/-- Crosspoints are re-homed from sample `nc` on (R148): the old contribution departs with the crosspoint's profile, and
the new one starts from zero, by the MIX_DAMP of the same sample if there is one (R147). A departing contribution to a bus that writes nothing any more ends at once. -/
def rehome (s : State) (nc : Nat) : State :=
  let old := s.mix.homes
  let new := homesNow s
  let keys := (old ++ new.filter fun e => (Tbl.find old e.1).isNone).map (·.1)
  let s := keys.foldl (fun s x =>
    let o := Tbl.find old x
    let w := Tbl.find new x
    if o = w then s
    else
      let p := profile s (readXp s s.bank x).prof
      let g := (s.damper x).g
      let s := match o with
        | none => s
        | some h =>
          if (busNow s (h.2 - 1)).en then
            { s with mix := { s.mix with
              departing := s.mix.departing ++ [⟨h.2 - 1, h.1, ⟨g, 0, p.1, p.2, 0, nc⟩, g⟩] } }
          else s
      let s := (dropRamp s x).setDamper x {}
      match w with
      | none => s
      | some _ =>
        let q := (gainRamp s x nc).getD p
        startRamp s x (xpTarget s x) q.1 q.2 nc) s
  let gone := s.mix.departing.filter fun d => !(busNow s d.bus).en
  let s := s.each (gone.filter fun d => decide (1 ≤ d.ramp.step)) fun s _ => freeEntry s
  { s with mix := { s.mix with homes := new, departing := s.mix.departing.filter fun d => (busNow s d.bus).en } }

/-- Every damper takes the target of the sample-exact fields in force from sample `nc` on. -/
def retargetAll (s : State) (nc : Nat) : State :=
  let s := s.mix.homes.foldl (fun s e =>
    let p := profile s (readXp s s.bank e.1).prof
    retarget s e.1 (xpTarget s e.1) p.1 p.2 nc) s
  (List.range 4096).foldl (fun s b =>
    let p := profile s (busNow s b).gprof
    retarget s (busKey b) (busTarget s b) p.1 p.2 nc) s

/-! ## Loads and validation (R122, R144) -/

def weight2 (dom : Nat) : Nat := 2 ^ dom

def enabledIn (s : State) (b : Bool) : List BusEntry :=
  ((List.range 4096).map (readBus s b)).filter (·.en)

def xpLoad (s : State) (b : Bool) : Nat := ((enabledIn s b).map fun e => e.count * weight2 e.dom).sum
def eqLoad (s : State) (b : Bool) : Nat := ((enabledIn s b).map fun e => e.chLen * weight2 e.dom).sum

structure Way where
  inSlot : Nat
  en : Bool
  inDom : Nat
  out : Nat
  outDom : Nat
  resp : Bool
  deriving DecidableEq, Repr

def wayOf (w : Nat) : Way := ⟨bits w 0 13, bit w 13, bits w 14 2, bits w 16 13, bits w 29 2, bit w 31⟩

def apartAll (l : List (Nat × Nat)) : Bool :=
  (l.filter fun e => e.2 != 0).Pairwise (fun a b => a.1 + a.2 ≤ b.1 ∨ b.1 + b.2 ≤ a.1)

/-- The first reason of R144 that holds of a bank, or 0. -/
def validateBank (s : State) (b : Bool) : Nat :=
  let zeros := fun i => let a := busAddr b i
    bits (tblWord s (a + 4)) 19 1 == 0 && bits (tblWord s (a + 4)) 22 2 == 0 && bits (tblWord s (a + 8)) 19 13 == 0 &&
    bits (tblWord s (a + 12)) 14 2 == 0 && bits (tblWord s (a + 12)) 22 10 == 0
  let busOk := fun i => let e := readBus s b i
    e.dom != 3 && e.law != 3 && decide (e.chLen ≤ 32) && decide (e.count ≤ 262144) && zeros i
  let profOk := fun i => let w := tblWord s (profAddr b i)
    decide (bits w 0 21 ≤ 1048576) && bits w 22 10 == 0
  let ways := (List.range 1024).map fun (i : Nat) => wayOf (tblWord s (wayAddr b i))
  let on := enabledIn s b
  let outs := on.map (·.out) ++ (ways.filter (·.en)).map (·.out)
  if ¬ ((List.range 4096).all busOk && (List.range 16).all profOk && ways.all fun w => w.inDom != 3 && w.outDom != 3) then 1
  else if on.any fun e => decide (0x40000 < e.first + e.count) || decide (0x4000 < e.chFirst + e.chLen) then 2
  else if ¬ (apartAll (on.map fun e => (e.first, e.count)) && apartAll (on.map fun e => (e.chFirst, e.chLen))) then 3
  else if ¬ outs.Nodup then 4
  else if 524288 < xpLoad s b then 5
  else if 16384 < eqLoad s b then 6
  else if ways.any fun w => w.en && w.inDom == w.outDom then 7
  else 0

/-! ## Commands -/

/-- The area that a MIX_WRITE region names in a bank: its address, the bytes of an entry and the entries. -/
def mixRegion (b : Bool) (region : Nat) : Nat × Nat × Nat :=
  match region with
  | 0 => (xpAddr b 0, 4, 262144)
  | 1 => (busAddr b 0, 16, 4096)
  | 2 => (sectAddr b 0, 20, 16384)
  | _ => (profAddr b 0, 4, 2048)

/-- MIX_XP_LOAD and MIX_EQ_LOAD show the active set (R122). -/
def showLoads (s : State) : State :=
  let s := s.fset MIX_XP_LOAD_XP_W2 (xpLoad s s.bank)
  s.fset MIX_EQ_LOAD_EQ_W2 (eqLoad s s.bank)

/-- The engine starts with the set in force: no crosspoint enters a bus, and a damper that is not ramping holds its target
(R128). -/
def mixBegin (s : State) : State :=
  let homes := homesNow s
  let s := setChains { s with mix := { s.mix with homes := homes, departing := [] } }
  let xs : Tbl Damper := homes.foldl (fun t e => Tbl.put {} t e.1 ⟨xpTarget s e.1, none⟩) []
  let all := (List.range 4096).foldl (fun t b => Tbl.put {} t (busKey b) ⟨busTarget s b, none⟩) xs
  { s with mix := { s.mix with dampers := all } }

/-- MIX_WRITE when taken in (R142). -/
def applyMixWrite (s : State) (region flags first count src : Nat) : State × Result :=
  let r := mixRegion (!s.bank) region
  if s.on MIX_STATUS_SWAP_PEND ∨ r.2.2 < first + count then (s, stConflict)
  else if s.hostBad src (count * r.2.1) then (hostFail s, stHostErr)
  else
    let bs := Memory.rdN s.hostMem src (count * r.2.1)
    let s' := storeBytes s (r.1 + first * r.2.1) bs
    let both := bit flags 0 && !s.running
    (s'.when both fun s' => showLoads (storeBytes s' ((mixRegion s.bank region).1 + first * r.2.1) bs), stOk)

/-- MIX_SWAP when scheduled (R143): validation starts. -/
def schedMixSwap (s : State) : State × Result :=
  if s.on MIX_STATUS_SWAP_PEND then (s, stConflict)
  else
    let s := (s.fset MIX_STATUS_SWAP_PEND 1).fset MIX_STATUS_VALIDATING 1
    ({ s with mix := { s.mix with verdict := none } }, stOk)

/-- Validation finishes (R144): the verdict on the shadow bank. -/
def finishValidation (s : State) : State :=
  if ¬ s.on MIX_STATUS_VALIDATING then s
  else
    let v := validateBank s (!s.bank)
    let s := s.fset MIX_STATUS_VALIDATING 0
    if v = 0 then { s with mix := { s.mix with verdict := some 0 } }
    else
      let s := (s.fset MIX_STATUS_SWAP_PEND 0).fset MIX_STATUS_REJECT v
      let s := { s with mix := { s.mix with verdict := some v } }
      let isSwap := fun h : Held => h.sched && h.op == .mixSwap
      let gone := s.sch.held.filter isSwap
      let s := setHeld s (s.sch.held.filter fun h => !isSwap h)
      s.each gone fun s h => finishCmd s h.hdr h.late (stInvalid v) 0

def execMixValidationDone (s : State) : Host.Outcome State Fault Refusal := done true (finishValidation s)

/-- The buses whose GAIN or INV differs between the banks. -/
def gainChanges (s : State) : List Nat :=
  (List.range 4096).filter fun b =>
    let x := readBus s false b
    let y := readBus s true b
    x.gain != y.gain || x.inv != y.inv

/-- MIX_SWAP at its sample (R145). What a MIX_DAMP asked for before it is void (R147). -/
def effMixSwap (s : State) (nx : Nat) : State × Result :=
  let changed := gainChanges s
  let s := s.fset MIX_STATUS_BANK (b2n (!s.bank))
  let s := (s.fset MIX_STATUS_SWAP_PEND 0).set64 MIX_SWAP_N nx
  let s := { s with mix := { s.mix with verdict := none, gainAt := [] } }
  let s := s.each changed fun s b =>
    let p := profile s (busNow s b).gprof
    noteGain s (busKey b) nx p.1 p.2
  (setChains (retargetAll (rehome (showLoads s) nx) nx), stOk)

/-- MIX_DAMP at its sample (R147). -/
def effMixDamp (s : State) (target index gain : Nat) (inv db : Bool) (len nx : Nat) : State × Result :=
  if target = 0 then
    let a := xpAddr s.bank index
    let w := putBits (putBits (tblWord s a) 13 1 (b2n inv)) 16 16 gain
    let s := store32 s a (BitVec.ofNat 32 w)
    let s := noteGain s index nx len db
    let g := signedGain gain inv
    let d := s.damper index
    if (Tbl.find s.mix.homes index).isSome ∧ (d.target ≠ g ∨ d.ramp.isSome) then (startRamp s index g len db nx, stOk)
    else (s, stOk)
  else
    let a := busAddr s.bank index
    let s := store32 s a (BitVec.ofNat 32 (putBits (tblWord s a) 16 16 gain))
    let s := store32 s (a + 4) (BitVec.ofNat 32 (putBits (tblWord s (a + 4)) 18 1 (b2n inv)))
    let s := noteGain s (busKey index) nx len db
    let g := busTarget s index
    let d := s.damper (busKey index)
    if d.target ≠ g ∨ d.ramp.isSome then (startRamp s (busKey index) g len db nx, stOk) else (s, stOk)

TASK STATEMENT: What is the number of lines in the records holding "Result"? Give the number alone.

TASK SOLUTION: 4